The UK is also dealing with a second wave of cornonavirus cases.  On Friday, a further 4,322 cases were confirmed, the highest daily total since May.  Outbreaks occurred England, Scotland, Wales and Northern Ireland.  The government has implemented targeted interventions; however, it has not ruled out a national lockdown.  Similarly, Canada has seen a spike in cases as well and Ontario has announced new restrictions and steep fines.  Meanwhile, the US is extending border restrictions with Canada and Mexico until October 21st.  US President Trump said on Friday that he expects to have a coronavirus vaccine for every American by April.  Next week, we will probably hear more talks of a stimulus bill from US congress, however there is still the possibility that we will not get one.

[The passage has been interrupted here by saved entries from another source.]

theorem decode_of_opc_frameEncode (h : r.opc = 0x05#8) : decode r = .frameEncode r.cmd r.buf := by
  rw [decode, h]; rfl

theorem decode_of_opc_frameDecode (h : r.opc = 0x06#8) : decode r = .frameDecode r.buf := by
  rw [decode, h]; rfl

theorem decode_of_opc_frameCheck (h : r.opc = 0x07#8) : decode r = .frameCheck r.buf := by
  rw [decode, h]; rfl

theorem decode_of_reservedOpc (h : ReservedOpc r.opc) : decode r = .reserved r.opc := by
  rw [decode, Laws.selectOperation_of_reserved r.opc.toFin h]

end Rows

/-- No two operations share an opc: the instruction decoded from a request tells the request's opc. -/
theorem encode_decode_opc (r : Request) : (encode (decode r)).opc = r.opc := by
  obtain h | h | h | h | h | h | h | h := opc_cases r.opc
  · rw [decode_of_opc_crcInit h, h]; rfl
  · rw [decode_of_opc_crcUpdate h, h]; rfl
  · rw [decode_of_opc_crcRead h, h]; rfl
  · rw [decode_of_opc_crcCompute h, h]; rfl
  · rw [decode_of_opc_frameEncode h, h]; rfl
  · rw [decode_of_opc_frameDecode h, h]; rfl
  · rw [decode_of_opc_frameCheck h, h]; rfl
  · rw [decode_of_reservedOpc h]; rfl

/-- 30_encoding.md R73, R79: only the fields that the operation reads take part in decoding. -/
theorem decode_congr {r r' : Request} (hopc : r.opc = r'.opc)
    (hb : r.opc = 0x02#8 → r.b = r'.b)
    (hcmd : r.opc = 0x05#8 → r.cmd = r'.cmd)
    (hbuf : r.opc = 0x04#8 ∨ r.opc = 0x05#8 ∨ r.opc = 0x06#8 ∨ r.opc = 0x07#8 → r.buf = r'.buf) :
    decode r = decode r' := by
  obtain h | h | h | h | h | h | h | h := opc_cases r.opc <;> have h' := hopc ▸ h
  · rw [decode_of_opc_crcInit h, decode_of_opc_crcInit h']
  · rw [decode_of_opc_crcUpdate h, decode_of_opc_crcUpdate h', hb h]
  · rw [decode_of_opc_crcRead h, decode_of_opc_crcRead h']
  · rw [decode_of_opc_crcCompute h, decode_of_opc_crcCompute h', hbuf (by simp [h])]
  · rw [decode_of_opc_frameEncode h, decode_of_opc_frameEncode h', hcmd h, hbuf (by simp [h])]
  · rw [decode_of_opc_frameDecode h, decode_of_opc_frameDecode h', hbuf (by simp [h])]
  · rw [decode_of_opc_frameCheck h, decode_of_opc_frameCheck h', hbuf (by simp [h])]
  · rw [decode_of_reservedOpc h, decode_of_reservedOpc h', hopc]

end Sys2Proof.Machine
end

section
/-!
PROOF. Which operations write ACC, which field of a response each operation sets (30_encoding.md R74),
and which statuses each can raise (R76; 42_frame_decode.md R142, R144).
-/

namespace Sys2Proof.Machine

/-- 10_state.md R26: CRC_INIT and CRC_UPDATE are the only writers of ACC. -/
theorem accAfter_eq_self {i : Instr} (hinit : i ≠ .crcInit) (hupdate : ∀ b, i ≠ .crcUpdate b)
    (a : Word) : accAfter i a = a := by
  cases i with
  | crcInit => exact absurd rfl hinit
  | crcUpdate b => exact absurd rfl (hupdate b)
  | _ => rfl

theorem frameEncodeResponse_cases (p : Params) (cmd : Byte) (buf : List Byte) :
    (249 < buf.length ∧ frameEncodeResponse p cmd buf = .ofStatus .frameTooLarge) ∨
      frameEncodeResponse p cmd buf = .ofBytes (buildFrame p cmd buf) := by
  by_cases h : maxData < buf.length
  · exact .inl ⟨h, if_pos h⟩
  · exact .inr (if_neg h)

theorem frameDecodeResponse_cases (p : Params) (buf : List Byte) :
    frameDecodeResponse p buf = .ofStatus (decodeStatus p.strictDecode buf) ∨
      (decodeStatus p.strictDecode buf = .ok ∧ frameDecodeResponse p buf = .ofFrame (split buf)) := by
  by_cases h : decodeStatus p.strictDecode buf = .ok
  · exact .inr ⟨h, if_pos h⟩
  · exact .inl (if_neg h)

theorem frameDecodeResponse_status (p : Params) (buf : List Byte) :
    (frameDecodeResponse p buf).status = decodeStatus p.strictDecode buf := by
  obtain h | ⟨hok, h⟩ := frameDecodeResponse_cases p buf
  · rw [h]; rfl
  · rw [h, hok]; rfl

theorem frameEncodeResponse_sets_only_bytes (p : Params) (cmd : Byte) (buf : List Byte) :
    (frameEncodeResponse p cmd buf).value = none ∧ (frameEncodeResponse p cmd buf).frame = none := by
  obtain ⟨-, h⟩ | h := frameEncodeResponse_cases p cmd buf <;> rw [h] <;> exact ⟨rfl, rfl⟩

theorem frameDecodeResponse_sets_only_frame (p : Params) (buf : List Byte) :
    (frameDecodeResponse p buf).value = none ∧ (frameDecodeResponse p buf).bytes = none := by
  obtain h | ⟨-, h⟩ := frameDecodeResponse_cases p buf <;> rw [h] <;> exact ⟨rfl, rfl⟩

theorem responseTo_value_setter {i : Instr} {a : Word} {p : Params}
    (h : (responseTo i a p).value ≠ none) : i = .crcRead ∨ ∃ buf, i = .crcCompute buf := by
  cases i with
  | crcRead => exact .inl rfl
  | crcCompute buf => exact .inr ⟨buf, rfl⟩
  | frameEncode cmd buf => exact absurd (frameEncodeResponse_sets_only_bytes p cmd buf).left h
  | frameDecode buf => exact absurd (frameDecodeResponse_sets_only_frame p buf).left h
  | _ => exact absurd rfl h

theorem responseTo_bytes_setter {i : Instr} {a : Word} {p : Params}
    (h : (responseTo i a p).bytes ≠ none) : ∃ cmd buf, i = .frameEncode cmd buf := by
  cases i with
  | frameEncode cmd buf => exact ⟨cmd, buf, rfl⟩
  | frameDecode buf => exact absurd (frameDecodeResponse_sets_only_frame p buf).right h
  | _ => exact absurd rfl h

The economic calendar is light next week, however there are several speakers.  In addition, we get the RBNZ interest rate decision as well as US senate testimony from US Fed Chairman Powell and Treasury Secretary Mnuchin. Other economic data is as follows:

Monday

  • Canada: New Housing Price Index (AUG)
  • US: FOMC Member Williams Speaks

Tuesday

  • Australia: RBA Deputy Gov Debelle Speaks
  • UK: CBI Industrial Trends Orders (SEP)
  • UK: BOE Gov Baily Speaks
  • EU: Consumer Confidence Flash (SEP)
  • US: Existing Home Sales (AUG)
  • US: Richmond Fed Manufacturing Index (SEP)
  • US: Fed Chair Powell Speaks

Wednesday

  • Global Manufacturing PMI Flash (SEP)
  • Global Services PMI Flash (SEP)
  • New Zealand: Interest Rate Decision
  • Germany: GfK Consumer Confidence (OCT)
  • US: FOMC Member Mester Speaks
  • Crude Inventories

Thursday

  • New Zealand: Trade Balance (AUG)
  • Japan: BOJ Meeting Policy Meeting Minutes
  • Germany: Ifo Business Climate (SEP)
  • EU: ECB Economic Bulletin
  • UK: BOE Gov Baily Speaks
  • US: Initial Jobless Claims (week ending September 19th)
  • US: Fed Chair Powell and Treasury Secretary Mnuchin testify before Senate Committee
  • US New Home Sales (AUG)
  • US: FOMC Member Williams

Friday

  • UK: BOE Quarterly Bulletin
  • US: Durable Goods Orders (AUG)

Chart of the Week: Daily EUR/JPY

Source:  Tradingview, FOREX.com

EUR/JPY has been moving higher since bottoming on May 7th near 114.39. On September 1st, the pair reached a high of 127.07.  We can see now that the high on September was the head of a Head and Shoulders pattern, which broke through the neckline last Wednesday.  The pair traded as low as 123.23, which is also the 50% retracement level from the low on June 19th to the highs on September 1st, then retested the neckline on Friday, only to move lower and close the week at 123.78.  The previous low at 123.23 is now the first support level.  The 61.8% retracement level of the previously mentioned timeframe is the next level near 122.32.  Resistance is at Friday’s highs if 124.31.  The target for a Head and Shoulders pattern is the distance from the head to the neckline, added to the breakdown level below the neckline.  This puts the target near 121.50.  The 200 Day Moving Average is near 121.00.

This week is going to be all headline watching.  Watch for Brexit comments, coronavirus cases numbers, rumors of vaccines, and Presidential jabs between Donald Trump and Democratic Candidate Joe Biden.

Have a great week and please remember to always wash your hands!